Kerusakan lingkungan berskala besar, atau yang dikenal dengan istilah ekosida, bukan sekadar masalah ekologi, tetapi juga merupakan pelanggaran serius terhadap hak asasi manusia (HAM). Ekosida sering kali menjadi hasil dari praktik korupsi yang sistemik, sehingga memperparah dampak lingkungan dan merugikan kelompok rentan yang hidup bergantung pada alam. Kombinasi antara ekosida dan korupsi ini menciptakan tantangan besar bagi upaya perlindungan lingkungan sekaligus pemenuhan hak-hak dasar manusia.

Ekosida: Ancaman yang sistemik

Ekosida, atau “ecocide”, merujuk pada tindakan yang menyebabkan kerusakan lingkungan serius, meluas, dan jangka panjang. Istilah ini mulai digunakan pada 1970-an untuk menggambarkan dampak perang dan eksploitasi industri terhadap lingkungan, seperti penggunaan bahan kimia dalam Perang Vietnam. Kini, ekosida semakin diakui sebagai bentuk kejahatan terhadap lingkungan, dengan banyak pihak mendorong pengakuannya dalam kerangka hukum internasional.
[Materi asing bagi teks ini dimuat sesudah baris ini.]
/-! ## Ports that go DOWN (R419, R420) -/

/-- The port starts to train: swaps, requests and steering of the link before are gone (R418). -/
def Port.train (p : Port) : Port :=
  { p with state := 1, swap := none, mgmt := none, mgmtQ := [], fNext := none, gate := false, owner := false, claim := false, actDue := false }

/-- A retraining begins (R420, Table 14-14). -/
def State.retrain (i : Nat) (s : State) : State :=
  s.modPort i (fun p => { p.train with retrains := satAdd 32 p.retrains 1, lastRetrain := s.nowSec })

/-- A port that carries traffic goes DOWN: it is retrained at once; while writing, a head port's loss drops the frames in progress on
every head port and holds write gate off (R420; `State.gateHeld`). -/
def State.goDown (i : Nat) (s : State) : State :=
  if !(s.port i).up then s
  else
    let s := s.retrain i
    if i < 16 && s.forge.writing then
      let s := s.drop (List.range 16)
      { s with heat := { s.heat with gate := false, kind := .none } }
    else s

/-- PORT_DOWN (R420). -/
def execPortDown (port : Fin 18) (s : State) : Host.Outcome State Fault Refusal := .next (s.goDown port)

/-- RETRAIN_MAX_EXPIRY (R420): the port still DOWN, writing ends as at a write abort. -/
def execRetrainMaxExpiry (port : Fin 18) (s : State) : Host.Outcome State Fault Refusal :=
  .next (if port.val < 16 && s.forge.writing && !(s.port port).up then s.writeAbortAll.pumpTape else s)

/-! ## Lane swaps (R406, R419) -/

/-- The spare of a logical lane's direction: transmit lanes are entries 9 and 10 of the map (Table 14-10). -/
def Port.spareOf (p : Port) (l : Nat) : Option Nat := if l < 9 then p.rxSpare else p.txSpare

/-- A swap of logical lane `l` to the spare begins: MIRROR names s + 16, SWITCH s + 96. Without a spare the port goes DOWN (R419). -/
def State.beginSwap (i l : Nat) (s : State) : State :=
  let p := s.port i
  if (p.spareOf l).isNone || p.swap.isSome then s.goDown i
  else
    let n := p.superframe.toNat
    s.modPort i (fun p =>
      let p := { p with swap := some { logical := l, transmit := decide (9 ≤ l), start := n } }
      if l < 9 then p.ask 5 l ((n + 16) % 65536) else p.ask 6 (l - 9) ((n + 96) % 65536))

/-- LANE_ALIGNMENT_LOSS (R406): the lane of a logical lane is swapped, a spare is no longer one (R419). -/
def execLaneAlignmentLoss (port : Fin 18) (lane : Fin 13) (s : State) : Host.Outcome State Fault Refusal :=
  .next (
    let p := s.port port
    if !p.up || !p.aligned.contains lane.val then s
    else
      let s := s.modPort port (fun p => { p with aligned := p.aligned.filter (· ≠ lane.val) })
      match p.map.findIdx? (· = lane.val) with
      | some l => s.beginSwap port l
      | none => s.modPort port (fun p => ({ p with
          rxSpare := p.rxSpare.filter (· ≠ lane.val), txSpare := p.txSpare.filter (· ≠ lane.val) }).settleUp port))

/-- LANE_SWAP (R419): `bip` BIP-8 errors of the lane of a logical lane within 1 s are counted; the lane is swapped where it is not
aligned, or where TL_AUTO_SWAP is 1 and they reach TL_SWAP_BIP. -/
def execLaneSwap (port : Fin 18) (logical : Fin 11) (bip : BitVec 16) (s : State) : Host.Outcome State Fault Refusal :=
  .next (
    let p := s.port port
    match p.map[logical.val]? with
    | none => s
    | some lane =>
      if !p.up || 13 ≤ lane then s
      else
        let s := s.modPort port (fun p => { p with bip := modAt p.bip lane (fun b => satAdd 16 b bip.toNat) })
        if p.swap.isSome then s
        else if !p.aligned.contains lane || (s.paramN 0x0E0F0100 = 1 && s.paramN 0x0E0F0200 ≤ bip.toNat) then s.beginSwap port logical
        else s)

/-- The logical lane is on the spare from then on; a receive swap asks RELEASE (R419). -/
def Port.switched (i : Nat) (w : LaneSwap) (p : Port) : Port := match p.spareOf w.logical with
  | none => { p with swap := none }
  | some x =>
    let p := { p with map := modAt p.map w.logical (fun _ => x), swap := none, swaps := satAdd 32 p.swaps 1 }
    let p := if w.transmit then { p with txSpare := none } else { p with rxSpare := none }.ask 7 w.logical 0
    p.settleUp i

/-- LANE_SWAP_COMPLETE (R419): BIP-8 errors of the spare abandon the swap and the port is retrained. -/
def execLaneSwapComplete (port : Fin 18) (errors : Bool) (s : State) : Host.Outcome State Fault Refusal :=
  .next (match (s.port port).swap with
    | none => s
    | some w => if errors then s.goDown port else s.modPort port (Port.switched port w))

/-! ## Training (R418, R424, Table 14-8) -/

/-- Logical receive and transmit lanes of a port (Table 14-1). -/
def lanesNeeded (i : Nat) : Nat × Nat := if i < 16 then (9, 2) else (2, 1)

/-- The 13 entries of the lane map, 15 where there is none (Table 14-10, log 53). -/
def Port.laneMap (p : Port) : List Nat := (List.range 11).map (fun k => p.map.getD k 15) ++ [p.rxSpare.getD 15, p.txSpare.getD 15]

/-- LANE_MAP_LO and LANE_MAP_HI as one number. -/
def Port.mapWord (p : Port) : Nat := p.laneMap.foldr (fun x a => x + 16 * a) 0

/-- Front-end registers of port `i`, loaded from the calibration set (Tables 14-8, 14-10). -/
def Tongs.loadRegs (t : Tongs) (f i : Nat) (p : Port) : Port :=
  if i < 16 then
    let p := p.askWen f i
    (List.range 64).foldl (fun (p : Port) c =>
      let e := 64 * i + c
      ((p.ask 2 (0x40 + c) (t.writeCurrent e)).ask 2 (0x80 + c) (t.readBias e 1 * 65536 + t.readBias e 0)).ask 2 (0xC0 + c)
        (t.gainTrim e 1 * 256 + t.gainTrim e 0)) p
  else p

/-- The registers of every port that carries traffic loaded anew, once a calibration set is in force (R424, R425). -/
def State.reloadRegs (s : State) : State :=
  { s with tongs := { s.tongs with ports := s.tongs.ports.mapIdx (fun i (p : Port) => if p.up then s.tongs.loadRegs s.fmt i p else p) } }

/-- The maps that training sets: the lowest aligned lanes without BIP-8 errors carry the logical lanes, the next is the spare; DOWN
where too few are left (Table 14-8 steps 4 and 5). -/
def Port.trained (i : Nat) (aligned failed : List Nat) (claim : Bool) (p : Port) : Port :=
  let good := (List.range 13).filter (fun n => aligned.contains n && !failed.contains n)
  let rx := good.filter (· < 10)
  let tx := good.filter (10 ≤ ·)
  let (nr, nt) := lanesNeeded i
  if rx.length < nr || tx.length < nt then { p with state := 0, aligned := aligned, failed := failed }
  else
    let p := { p with
      state := 2, aligned := aligned, failed := failed, map := rx.take nr ++ List.replicate (9 - nr) 15 ++ tx.take nt,
      rxSpare := if i < 16 then rx[nr]? else none, txSpare := if i < 16 then tx[nt]? else none, acc := 0, claim := claim, failedRetrains := 0 }
    let p := p.settleUp i
    (p.ask 2 4 (p.mapWord % 2 ^ 32)).ask 2 7 (p.mapWord / 2 ^ 32 % 2 ^ 20)

/-- A port's training ends: UP, or retrained again, or quarantined after 3 retrains that left it DOWN (R418, R420). -/
def State.finishTraining (i : Nat) (aligned failed : List Nat) (s : State) : State :=
  let out := failed ++ (List.range 13).filter (fun n => s.isQuarantined 8 (16 * i + n))
  let s := s.modPort i (Port.trained i aligned out (decide (s.twin.role ≠ 2)))
  if (s.port i).up then s.modPort i (s.tongs.loadRegs s.fmt i)
  else
    let n := (s.port i).failedRetrains + 1
    let s := s.modPort i (fun p => { p with failedRetrains := n })
    if 3 ≤ n then s.quarantineUnit 7 i else s.retrain i

/-- The EEPROM is read at a link-up of HP0, or of HP8, while the formatter neither writes nor reads (R423, R424). -/
def State.readEeprom (i : Nat) (eeprom : Bytes) (s : State) : State :=
  if (i = 0 || i = 8) && (s.port i).up && !s.forge.writing && !s.rd.reading then
    let t := s.tongs.loadCal (Sys2Proof.fit 33280 eeprom)
    if t = s.tongs then s else { s with tongs := t }.reloadRegs
  else s

/-- PORT_TRAINING_COMPLETE (R418). -/
def execPortTrainingComplete (port : Fin 18) (aligned failed : List (Fin 13)) (eeprom : Bytes) (s : State) :
    Host.Outcome State Fault Refusal :=
  .next (if (s.port port).state ≠ 1 then s
    else (s.finishTraining port (aligned.map Fin.val) (failed.map Fin.val)).readEeprom port eeprom)

/-! ## Calibration commands (R425, Table 14-13) -/

/-- The EEPROM can be reached, on HP0 or on HP8 (R423). -/
def State.eepromUp (s : State) : Bool := (s.port 0).up || (s.port 8).up

def calExportBody (r : MbReq) (s : State) : State :=
  let p := mbData r
  let b := fit 33280 s.tongs.eeprom
  if getLe p 0 8 % 8 ≠ 0 then s.invalidOpen 0x0801 0 r
  else if getLe p 8 4 < 33280 then s.invalidOpen 0x0801 1 r
  else if !s.eepromUp then s.refuse 0x0801 Status.sequenceError r
  else if !r.io.ok then s.refuse 0x0801 Status.dataTransferError r
  else (s.emit (.dma (BitVec.ofNat 64 (getLe p 0 8)) b)).done r.mb
    ([byte (b2n (decide (getLe b 0x81FC 4 = (crc32c (slice b 0 0x81FC)).toNat)))] ++ zeros 7 ++ slice b 0x10 16)

def serveCalExport : MbReq → State → State := mbChecks 0x0801 (sized 16) (fun p => zeroAt p 12 4) 0 calExportBody

/-- CAL_EXPORT (R425). -/
def execCalExport (r : MbReq) (s : State) : Host.Outcome State Fault Refusal := .next (mbGo 0x0801 r serveCalExport s)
Pada 2021, Stop Ecocide Foundation mendefinisikan ekosida sebagai “tindakan melanggar hukum atau lalai yang dilakukan dengan pengetahuan bahwa ada kemungkinan besar terjadinya kerusakan lingkungan parah.” Definisi ini telah memotivasi negara-negara seperti Vanuatu, Fiji, dan Samoa untuk mengajukan proposal ke Mahkamah Pidana Internasional (ICC) agar ekosida dimasukkan ke dalam Statuta Roma.

Walaupun pengakuan internasional masih dalam proses, sejumlah negara telah mengambil langkah lebih dulu. Saat ini, 15 negara seperti Perancis, Rusia, dan Ekuador telah mengatur ekosida dalam undang-undang mereka, dengan 7 negara lainnya sedang dalam proses perumusan.

Korupsi sebagai penghambat perlindungan lingkungan

Di Indonesia, korupsi telah menjadi akar masalah yang memperparah kerusakan lingkungan. Praktik korupsi, baik dalam bentuk suap, lobi, maupun manipulasi kebijakan, memungkinkan pelanggaran regulasi lingkungan berlangsung tanpa hambatan. Misalnya, penebangan hutan secara ilegal, polusi akibat limbah industri, hingga eksploitasi sumber daya alam sering kali dimuluskan oleh pejabat yang “memenangkan” keuntungan pribadi di atas kepentingan ekosistem.

Dampak korupsi ini sangat sistemik. Pertama, ia melemahkan penegakan hukum lingkungan. Ketika pejabat yang seharusnya melindungi lingkungan justru menjadi bagian dari masalah, pengawasan menjadi tak efektif. Kedua, korupsi mendorong eksploitasi sumber daya alam tanpa memperhatikan dampak ekologis. Dalam situasi ini, keseimbangan lingkungan dikorbankan demi keuntungan jangka pendek.

Kasus penambangan timah ilegal oleh PT Timah Tbk dengan pihak swasta adalah contoh nyata bagaimana korupsi berdampak pada kerusakan ekologis. Kerugian negara mencapai Rp271 triliun, dengan sebagian besar disebabkan oleh kerusakan hutan dan kawasan nonhutan. Biaya pemulihan ekologis dan ekonomi lingkungan dari kasus ini pun sangat besar, mencerminkan betapa kompleksnya persoalan yang harus dihadapi.

Negara sebagai Wali Alam

Dalam konstitusi Indonesia, Pasal 33 Ayat (3) UUD 1945 menegaskan bahwa sumber daya alam dikuasai oleh negara untuk sebesar-besarnya kemakmuran rakyat. Prinsip ini dikenal sebagai doktrin “public trust,” yang menempatkan negara sebagai wali alam, bukan pemiliknya. Sebagai wali, negara bertanggung jawab untuk melindungi, mengelola, dan memulihkan lingkungan demi kesejahteraan rakyat dan generasi mendatang.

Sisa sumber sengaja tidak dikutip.